Below we will build our "dummy" user dataset with fields for `user` (name),
`job`, `age`, `credit_score`, and `user_embedding`.

The `user_embedding` vectors here are purely synthetic in order to illustrate
the concepts.

For more information on creating real-world embeddings, check out this introductory
[article](https://mlops.community/vector-similarity-search-from-basics-to-production/).


In [2]:
import numpy as np

from redisvl.utils.utils import table_print


data = [
    {
        'user': 'john',
        'age': 1,
        'job': 'engineer',
        'credit_score': 'high',
        'user_embedding': np.array([0.1, 0.1, 0.5], dtype=np.float32).tobytes()
    },
    {
        'user': 'mary',
        'age': 2,
        'job': 'doctor',
        'credit_score': 'low',
        'user_embedding': np.array([0.1, 0.1, 0.5], dtype=np.float32).tobytes()
    },
    {
        'user': 'joe',
        'age': 3,
        'job': 'dentist',
        'credit_score': 'medium',
        'user_embedding': np.array([0.9, 0.9, 0.1], dtype=np.float32).tobytes()
    }
]

table_print(data)

user,age,job,credit_score,user_embedding
john,1,engineer,high,b'\xcd\xcc\xcc=\xcd\xcc\xcc=\x00\x00\x00?'
mary,2,doctor,low,b'\xcd\xcc\xcc=\xcd\xcc\xcc=\x00\x00\x00?'
joe,3,dentist,medium,b'fff?fff?\xcd\xcc\xcc='


>As seen above, the sample `user_embedding` vectors are converted into bytes. Using the `NumPy`, this is fairly trivial.

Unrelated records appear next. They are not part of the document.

/-! ### overrangeEnd -/

@[simp] theorem State.overrangeEnd_clock (m : Fin 8) (s : State) : (s.overrangeEnd m).clock = s.clock := by
  simp [State.overrangeEnd]
@[simp] theorem State.overrangeEnd_pins (m : Fin 8) (s : State) : (s.overrangeEnd m).pins = s.pins := by
  simp [State.overrangeEnd]
@[simp] theorem State.overrangeEnd_pods (m : Fin 8) (s : State) : (s.overrangeEnd m).pods = s.pods := by
  simp [State.overrangeEnd]
@[simp] theorem State.overrangeEnd_channels (m : Fin 8) (s : State) : (s.overrangeEnd m).channels = s.channels := by
  simp [State.overrangeEnd]
@[simp] theorem State.overrangeEnd_decoders (m : Fin 8) (s : State) : (s.overrangeEnd m).decoders = s.decoders := by
  simp [State.overrangeEnd]
@[simp] theorem State.overrangeEnd_store (m : Fin 8) (s : State) : (s.overrangeEnd m).store = s.store := by
  simp [State.overrangeEnd]
@[simp] theorem State.overrangeEnd_panel (m : Fin 8) (s : State) : (s.overrangeEnd m).panel = s.panel := by
  simp [State.overrangeEnd]
@[simp] theorem State.overrangeEnd_backlight (m : Fin 8) (s : State) : (s.overrangeEnd m).backlight = s.backlight := by
  simp [State.overrangeEnd]
@[simp] theorem State.overrangeEnd_port (m : Fin 8) (s : State) : (s.overrangeEnd m).port = s.port := by
  simp [State.overrangeEnd]
@[simp] theorem State.overrangeEnd_pending (m : Fin 8) (s : State) : (s.overrangeEnd m).pending = s.pending := by
  simp [State.overrangeEnd]

/-! ### overrangeFirst -/

@[simp] theorem State.overrangeFirst_clock (m : Fin 8) (t : Nat) (s : State) : (s.overrangeFirst m t).clock = s.clock := by
  unfold State.overrangeFirst; (repeat' split) <;> simp
@[simp] theorem State.overrangeFirst_pins (m : Fin 8) (t : Nat) (s : State) : (s.overrangeFirst m t).pins = s.pins := by
  unfold State.overrangeFirst; (repeat' split) <;> simp
@[simp] theorem State.overrangeFirst_pods (m : Fin 8) (t : Nat) (s : State) : (s.overrangeFirst m t).pods = s.pods := by
  unfold State.overrangeFirst; (repeat' split) <;> simp
@[simp] theorem State.overrangeFirst_channels (m : Fin 8) (t : Nat) (s : State) : (s.overrangeFirst m t).channels = s.channels := by
  unfold State.overrangeFirst; (repeat' split) <;> simp
@[simp] theorem State.overrangeFirst_decoders (m : Fin 8) (t : Nat) (s : State) : (s.overrangeFirst m t).decoders = s.decoders := by
  unfold State.overrangeFirst; (repeat' split) <;> simp
@[simp] theorem State.overrangeFirst_store (m : Fin 8) (t : Nat) (s : State) : (s.overrangeFirst m t).store = s.store := by
  unfold State.overrangeFirst; (repeat' split) <;> simp
@[simp] theorem State.overrangeFirst_panel (m : Fin 8) (t : Nat) (s : State) : (s.overrangeFirst m t).panel = s.panel := by
  unfold State.overrangeFirst; (repeat' split) <;> simp
@[simp] theorem State.overrangeFirst_backlight (m : Fin 8) (t : Nat) (s : State) : (s.overrangeFirst m t).backlight = s.backlight := by
  unfold State.overrangeFirst; (repeat' split) <;> simp
@[simp] theorem State.overrangeFirst_port (m : Fin 8) (t : Nat) (s : State) : (s.overrangeFirst m t).port = s.port := by
  unfold State.overrangeFirst; (repeat' split) <;> simp
@[simp] theorem State.overrangeFirst_pending (m : Fin 8) (t : Nat) (s : State) : (s.overrangeFirst m t).pending = s.pending := by
  unfold State.overrangeFirst; (repeat' split) <;> simp

/-! ### takeEdge -/

@[simp] theorem State.takeEdge_clock (m : Fin 8) (c : Fin 32) (r : Bool) (t : Nat) (s : State) : (s.takeEdge m c r t).clock = s.clock := by
  unfold State.takeEdge; (repeat' split) <;> simp
@[simp] theorem State.takeEdge_pins (m : Fin 8) (c : Fin 32) (r : Bool) (t : Nat) (s : State) : (s.takeEdge m c r t).pins = s.pins := by
  unfold State.takeEdge; (repeat' split) <;> simp
@[simp] theorem State.takeEdge_pods (m : Fin 8) (c : Fin 32) (r : Bool) (t : Nat) (s : State) : (s.takeEdge m c r t).pods = s.pods := by
  unfold State.takeEdge; (repeat' split) <;> simp
@[simp] theorem State.takeEdge_channels (m : Fin 8) (c : Fin 32) (r : Bool) (t : Nat) (s : State) : (s.takeEdge m c r t).channels = s.channels := by
  unfold State.takeEdge; (repeat' split) <;> simp
@[simp] theorem State.takeEdge_decoders (m : Fin 8) (c : Fin 32) (r : Bool) (t : Nat) (s : State) : (s.takeEdge m c r t).decoders = s.decoders := by
  unfold State.takeEdge; (repeat' split) <;> simp
@[simp] theorem State.takeEdge_store (m : Fin 8) (c : Fin 32) (r : Bool) (t : Nat) (s : State) : (s.takeEdge m c r t).store = s.store := by
  unfold State.takeEdge; (repeat' split) <;> simp
@[simp] theorem State.takeEdge_panel (m : Fin 8) (c : Fin 32) (r : Bool) (t : Nat) (s : State) : (s.takeEdge m c r t).panel = s.panel := by
  unfold State.takeEdge; (repeat' split) <;> simp
@[simp] theorem State.takeEdge_backlight (m : Fin 8) (c : Fin 32) (r : Bool) (t : Nat) (s : State) : (s.takeEdge m c r t).backlight = s.backlight := by
  unfold State.takeEdge; (repeat' split) <;> simp
@[simp] theorem State.takeEdge_port (m : Fin 8) (c : Fin 32) (r : Bool) (t : Nat) (s : State) : (s.takeEdge m c r t).port = s.port := by
  unfold State.takeEdge; (repeat' split) <;> simp
@[simp] theorem State.takeEdge_pending (m : Fin 8) (c : Fin 32) (r : Bool) (t : Nat) (s : State) : (s.takeEdge m c r t).pending = s.pending := by
  unfold State.takeEdge; (repeat' split) <;> simp

/-! ### takeStart -/

@[simp] theorem State.takeStart_clock (m : Fin 8) (t : Nat) (s : State) : (s.takeStart m t).clock = s.clock := by
  unfold State.takeStart; (repeat' split) <;> simp
@[simp] theorem State.takeStart_pins (m : Fin 8) (t : Nat) (s : State) : (s.takeStart m t).pins = s.pins := by
  unfold State.takeStart; (repeat' split) <;> simp
@[simp] theorem State.takeStart_pods (m : Fin 8) (t : Nat) (s : State) : (s.takeStart m t).pods = s.pods := by
  unfold State.takeStart; (repeat' split) <;> simp
@[simp] theorem State.takeStart_channels (m : Fin 8) (t : Nat) (s : State) : (s.takeStart m t).channels = s.channels := by
  unfold State.takeStart; (repeat' split) <;> simp
@[simp] theorem State.takeStart_decoders (m : Fin 8) (t : Nat) (s : State) : (s.takeStart m t).decoders = s.decoders := by
  unfold State.takeStart; (repeat' split) <;> simp
@[simp] theorem State.takeStart_store (m : Fin 8) (t : Nat) (s : State) : (s.takeStart m t).store = s.store := by
  unfold State.takeStart; (repeat' split) <;> simp
@[simp] theorem State.takeStart_panel (m : Fin 8) (t : Nat) (s : State) : (s.takeStart m t).panel = s.panel := by
  unfold State.takeStart; (repeat' split) <;> simp
@[simp] theorem State.takeStart_backlight (m : Fin 8) (t : Nat) (s : State) : (s.takeStart m t).backlight = s.backlight := by
  unfold State.takeStart; (repeat' split) <;> simp
@[simp] theorem State.takeStart_port (m : Fin 8) (t : Nat) (s : State) : (s.takeStart m t).port = s.port := by
  unfold State.takeStart; (repeat' split) <;> simp
@[simp] theorem State.takeStart_pending (m : Fin 8) (t : Nat) (s : State) : (s.takeStart m t).pending = s.pending := by
  unfold State.takeStart; (repeat' split) <;> simp

/-! ### meterEdge -/

@[simp] theorem State.meterEdge_clock (m : Fin 8) (c : Fin 32) (r : Bool) (t : Nat) (s : State) : (s.meterEdge m c r t).clock = s.clock := by
  unfold State.meterEdge; (repeat' split) <;> simp
@[simp] theorem State.meterEdge_pins (m : Fin 8) (c : Fin 32) (r : Bool) (t : Nat) (s : State) : (s.meterEdge m c r t).pins = s.pins := by
  unfold State.meterEdge; (repeat' split) <;> simp
@[simp] theorem State.meterEdge_pods (m : Fin 8) (c : Fin 32) (r : Bool) (t : Nat) (s : State) : (s.meterEdge m c r t).pods = s.pods := by
  unfold State.meterEdge; (repeat' split) <;> simp
@[simp] theorem State.meterEdge_channels (m : Fin 8) (c : Fin 32) (r : Bool) (t : Nat) (s : State) : (s.meterEdge m c r t).channels = s.channels := by
  unfold State.meterEdge; (repeat' split) <;> simp
@[simp] theorem State.meterEdge_decoders (m : Fin 8) (c : Fin 32) (r : Bool) (t : Nat) (s : State) : (s.meterEdge m c r t).decoders = s.decoders := by
  unfold State.meterEdge; (repeat' split) <;> simp
@[simp] theorem State.meterEdge_store (m : Fin 8) (c : Fin 32) (r : Bool) (t : Nat) (s : State) : (s.meterEdge m c r t).store = s.store := by
  unfold State.meterEdge; (repeat' split) <;> simp
@[simp] theorem State.meterEdge_panel (m : Fin 8) (c : Fin 32) (r : Bool) (t : Nat) (s : State) : (s.meterEdge m c r t).panel = s.panel := by
  unfold State.meterEdge; (repeat' split) <;> simp
@[simp] theorem State.meterEdge_backlight (m : Fin 8) (c : Fin 32) (r : Bool) (t : Nat) (s : State) : (s.meterEdge m c r t).backlight = s.backlight := by
  unfold State.meterEdge; (repeat' split) <;> simp
@[simp] theorem State.meterEdge_port (m : Fin 8) (c : Fin 32) (r : Bool) (t : Nat) (s : State) : (s.meterEdge m c r t).port = s.port := by
  unfold State.meterEdge; (repeat' split) <;> simp
@[simp] theorem State.meterEdge_pending (m : Fin 8) (c : Fin 32) (r : Bool) (t : Nat) (s : State) : (s.meterEdge m c r t).pending = s.pending := by
  unfold State.meterEdge; (repeat' split) <;> simp

/-! ### meterCleanEnd -/

@[simp] theorem State.meterCleanEnd_clock (d : Fin 6) (a : Byte) (t : Nat) (m : Fin 8) (s : State) : (State.meterCleanEnd d a t s m).clock = s.clock := by
  unfold State.meterCleanEnd; (repeat' split) <;> simp
@[simp] theorem State.meterCleanEnd_pins (d : Fin 6) (a : Byte) (t : Nat) (m : Fin 8) (s : State) : (State.meterCleanEnd d a t s m).pins = s.pins := by
  unfold State.meterCleanEnd; (repeat' split) <;> simp
@[simp] theorem State.meterCleanEnd_pods (d : Fin 6) (a : Byte) (t : Nat) (m : Fin 8) (s : State) : (State.meterCleanEnd d a t s m).pods = s.pods := by
  unfold State.meterCleanEnd; (repeat' split) <;> simp
@[simp] theorem State.meterCleanEnd_channels (d : Fin 6) (a : Byte) (t : Nat) (m : Fin 8) (s : State) : (State.meterCleanEnd d a t s m).channels = s.channels := by
  unfold State.meterCleanEnd; (repeat' split) <;> simp
@[simp] theorem State.meterCleanEnd_decoders (d : Fin 6) (a : Byte) (t : Nat) (m : Fin 8) (s : State) : (State.meterCleanEnd d a t s m).decoders = s.decoders := by
  unfold State.meterCleanEnd; (repeat' split) <;> simp
@[simp] theorem State.meterCleanEnd_store (d : Fin 6) (a : Byte) (t : Nat) (m : Fin 8) (s : State) : (State.meterCleanEnd d a t s m).store = s.store := by
  unfold State.meterCleanEnd; (repeat' split) <;> simp
@[simp] theorem State.meterCleanEnd_panel (d : Fin 6) (a : Byte) (t : Nat) (m : Fin 8) (s : State) : (State.meterCleanEnd d a t s m).panel = s.panel := by
  unfold State.meterCleanEnd; (repeat' split) <;> simp
@[simp] theorem State.meterCleanEnd_backlight (d : Fin 6) (a : Byte) (t : Nat) (m : Fin 8) (s : State) : (State.meterCleanEnd d a t s m).backlight = s.backlight := by
  unfold State.meterCleanEnd; (repeat' split) <;> simp
@[simp] theorem State.meterCleanEnd_port (d : Fin 6) (a : Byte) (t : Nat) (m : Fin 8) (s : State) : (State.meterCleanEnd d a t s m).port = s.port := by
  unfold State.meterCleanEnd; (repeat' split) <;> simp
@[simp] theorem State.meterCleanEnd_pending (d : Fin 6) (a : Byte) (t : Nat) (m : Fin 8) (s : State) : (State.meterCleanEnd d a t s m).pending = s.pending := by
  unfold State.meterCleanEnd; (repeat' split) <;> simp

/-! ### cleanEndEvent -/

@[simp] theorem State.cleanEndEvent_clock (d : Fin 6) (a : Byte) (t : Nat) (s : State) : (s.cleanEndEvent d a t).clock = s.clock := by
  exact foldl_keeps State.clock _ (fun _ _ => by simp) _ _
@[simp] theorem State.cleanEndEvent_pins (d : Fin 6) (a : Byte) (t : Nat) (s : State) : (s.cleanEndEvent d a t).pins = s.pins := by
  exact foldl_keeps State.pins _ (fun _ _ => by simp) _ _
@[simp] theorem State.cleanEndEvent_pods (d : Fin 6) (a : Byte) (t : Nat) (s : State) : (s.cleanEndEvent d a t).pods = s.pods := by
  exact foldl_keeps State.pods _ (fun _ _ => by simp) _ _
@[simp] theorem State.cleanEndEvent_channels (d : Fin 6) (a : Byte) (t : Nat) (s : State) : (s.cleanEndEvent d a t).channels = s.channels := by
  exact foldl_keeps State.channels _ (fun _ _ => by simp) _ _
@[simp] theorem State.cleanEndEvent_decoders (d : Fin 6) (a : Byte) (t : Nat) (s : State) : (s.cleanEndEvent d a t).decoders = s.decoders := by
  exact foldl_keeps State.decoders _ (fun _ _ => by simp) _ _
@[simp] theorem State.cleanEndEvent_store (d : Fin 6) (a : Byte) (t : Nat) (s : State) : (s.cleanEndEvent d a t).store = s.store := by
  exact foldl_keeps State.store _ (fun _ _ => by simp) _ _
@[simp] theorem State.cleanEndEvent_panel (d : Fin 6) (a : Byte) (t : Nat) (s : State) : (s.cleanEndEvent d a t).panel = s.panel := by
  exact foldl_keeps State.panel _ (fun _ _ => by simp) _ _
@[simp] theorem State.cleanEndEvent_backlight (d : Fin 6) (a : Byte) (t : Nat) (s : State) : (s.cleanEndEvent d a t).backlight = s.backlight := by
  exact foldl_keeps State.backlight _ (fun _ _ => by simp) _ _
@[simp] theorem State.cleanEndEvent_port (d : Fin 6) (a : Byte) (t : Nat) (s : State) : (s.cleanEndEvent d a t).port = s.port := by
  exact foldl_keeps State.port _ (fun _ _ => by simp) _ _
@[simp] theorem State.cleanEndEvent_pending (d : Fin 6) (a : Byte) (t : Nat) (s : State) : (s.cleanEndEvent d a t).pending = s.pending := by
  exact foldl_keeps State.pending _ (fun _ _ => by simp) _ _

## Create a ``SearchIndex``

With the sample dataset and the `IndexSchema` defined, we can create a `SearchIndex` with a few lines of code:

In [3]:
from redisvl.index import SearchIndex

# construct a search index from the schema
index = SearchIndex.from_dict(schema) # or SearchIndex.from_yaml("schema.yaml") for yaml files

# connect to local redis instance
index.connect("redis://localhost:6379")

# create the index (no data yet, overwrite any other index that might exist)
index.create(overwrite=True)

Index already exists, overwriting.


>Note that at this point, the index will likely have no entries. We will load our sample dataset below.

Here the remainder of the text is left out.